The problem
Your output should be the lines of the entries below, exactly, from the first one through the line that holds "if book then".

(Entries taken from a collection)
==*==

/-- The answer of a semaphore wait or add reaches the engine of the context that issued it, on the bay or in its save
set. -/
def State.syncDone (s : State) (d b id : Nat) (vxe : Bool) : State :=
  if vxe then
    let s := s.onVxe d b id fun v => { v with regs := { v.regs with pc := v.regs.pc + 1 }, syncing := false }
    let s := if s.bayCtx d b = id then s else s.onSaved d b id fun x => { x with vDone := x.vDone + 1 }
    (s.incF d (pgVxe b) 0x090 0 64 1).progress d b
  else s.onMxe d b id s.mxeAdv

/-- A slot receives an error response (R239, R268, R369): the step of the book context ends. Only a slot in RUNNING or
WAITING is aborted (Table 10-4), or one in FAULTED that fetches again (R238); to any other the request has returned (R235). -/
def State.slotError (s : State) (d b sl : Nat) (st : Status) (remote : Bool) : State :=
  let book := s.isBook d b
  let x := s.slotOf d b sl
  if SlotSt.active x.st = false ∧ (x.st ≠ .faulted ∨ x.refetch = false) then s
  else
    let s := s.abortSlot d b sl (if st = .uncorrectable then 2 else 5)
    if book then (if st = .uncorrectable then s.endStep 1 else if remote then s.endStep 3 else s) else s

/-- Deliver an answer to what waits for it, of the context `id` (R315). -/
def State.deliver (s : State) (o : Owner) (id : Nat) (st : Status) (remote : Bool) : State :=
  match o with
  | .mxe d b => if st = .ok then s.syncDone d b id false else s.syncError d b id false st remote
  | .vxe d b => if st = .ok then s.syncDone d b id true else s.syncError d b id true st remote
  | .slot d b sl => if st = .ok then s else s.slotError d b sl st remote
  | .gather _ _ => if st = .ok then s else s.endStep (syncReason st remote)
  | _ => s

end Sys2Proof.Machine
end

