/-- A parity error of the array (R128, R353): of a bay in service its tile is marked; of a checker its check is
abandoned. -/
def execArrayParityError (d : Die) (b : Bay) (s : State) : MRes :=
  .next <|
    let s := (s.setErr d (pgMxe b) 10).histEvent 1 d b 2
    let s := if s.wingsBay d = some b.val then
        let busy := s.dup.jobs.any fun j => j.cdie = d && j.running
        if busy then (s.setErr d pgDup 10).dupAbandon fun j => j.cdie = d && j.running else s
      else s
    let m := s.mxeOf d b
    let s := s.setMxe d b (if m.openBy.isSome then { m with marked := true }
      else { m with drains := m.drains.map fun j => { j with marked := true } })
    if s.wingsBay d = some b.val then s else s.noCertBay d b 6

/-! ### The layer gate (R173, R174) -/

/-- Has every bay that holds TILE descriptors of the layer drained them? -/
def State.gateDone (s : State) (l : Layer) (i : Nat) : Bool :=
  allBays.all fun x =>
    let m := s.bookMxe x.1 x.2
    if m.gate = some i then m.drains.isEmpty && m.openBy.isNone && !m.syncing
    else !(m.work.any fun r => !r.fb && l.holds r) && !(m.drains.any fun j => !j.ref.fb && l.holds j.ref)

/-- The FALLBACK descriptors of a layer that a logical bay runs, in index order (R124). -/
def fallbackOf (bk : Book) (l : Layer) (lb : Nat) : List TileRef :=
  ((List.range l.fbCount).map fun i => (⟨true, l.fbFirst + i⟩ : TileRef)).filter fun r =>
    match bk.fallback[r.ix]? with
    | some t => t.lbay = lb
    | none => false

/-- LAYER_GATE_OPEN: the layer's verdict, taken once; a repeated layer's bays run their FALLBACK descriptors. -/
def execLayerGateOpen (layer : Nat) (s : State) : MRes :=
  .next <|
    match s.books.active with
    | none => s
    | some bk =>
      match bk.layers[layer]? with
      | none => s
      | some l =>
        let waits := allBays.any fun x => (s.bookMxe x.1 x.2).gate = some layer
        if !waits ∨ s.gateDone l layer = false then s
        else
          let ev := Tab.find s.step.layerEv layer
          let again := ev.isSome && l.cls = 0 && narrowFmt l.format
          let s := if again then
              let s := { s with step := { s.step with repeated := s.step.repeated ++ [layer] } }
              let s := s.satF 0 pgStp 0x120 0 16 1
              match ev with
              | some (tile, kind) =>
                (s.wr 0 pgStp 0x128 (l.layerId % 2 ^ 32 + kind % 4 * 2 ^ 32)).logAt 0 srcHw .fallback
                  [s.stepNum, l.layerId, tile, kind]
              | none => s
            else s
          let s := { s with step := { s.step with gates := s.step.gates ++ [layer] } }
          allBays.foldl (fun s x =>
            let fb := if again then fallbackOf bk l ((s.lbayOf x.1 x.2).getD 32) else []
            if (s.bookMxe x.1 x.2).gate = some layer then
              s.onBookMxe x.1 x.2 fun m => { m with gate := none, ovfHold := false, work := fb ++ m.work }
            else s) s

end Sys2Proof.Machine
end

==*==

Exercise output
/-- The answer of a semaphore wait or add reaches the engine of the context that issued it, on the bay or in its save
set. -/
def State.syncDone (s : State) (d b id : Nat) (vxe : Bool) : State :=
  if vxe then
    let s := s.onVxe d b id fun v => { v with regs := { v.regs with pc := v.regs.pc + 1 }, syncing := false }
    let s := if s.bayCtx d b = id then s else s.onSaved d b id fun x => { x with vDone := x.vDone + 1 }
    (s.incF d (pgVxe b) 0x090 0 64 1).progress d b
  else s.onMxe d b id s.mxeAdv

/-- A slot receives an error response (R239, R268, R369): the step of the book context ends. Only a slot in RUNNING or
WAITING is aborted (Table 10-4), or one in FAULTED that fetches again (R238); to any other the request has returned (R235). -/
def State.slotError (s : State) (d b sl : Nat) (st : Status) (remote : Bool) : State :=
  let book := s.isBook d b
  let x := s.slotOf d b sl
  if SlotSt.active x.st = false ∧ (x.st ≠ .faulted ∨ x.refetch = false) then s
  else
    let s := s.abortSlot d b sl (if st = .uncorrectable then 2 else 5)
    if book then (if st = .uncorrectable then s.endStep 1 else if remote then s.endStep 3 else s) else s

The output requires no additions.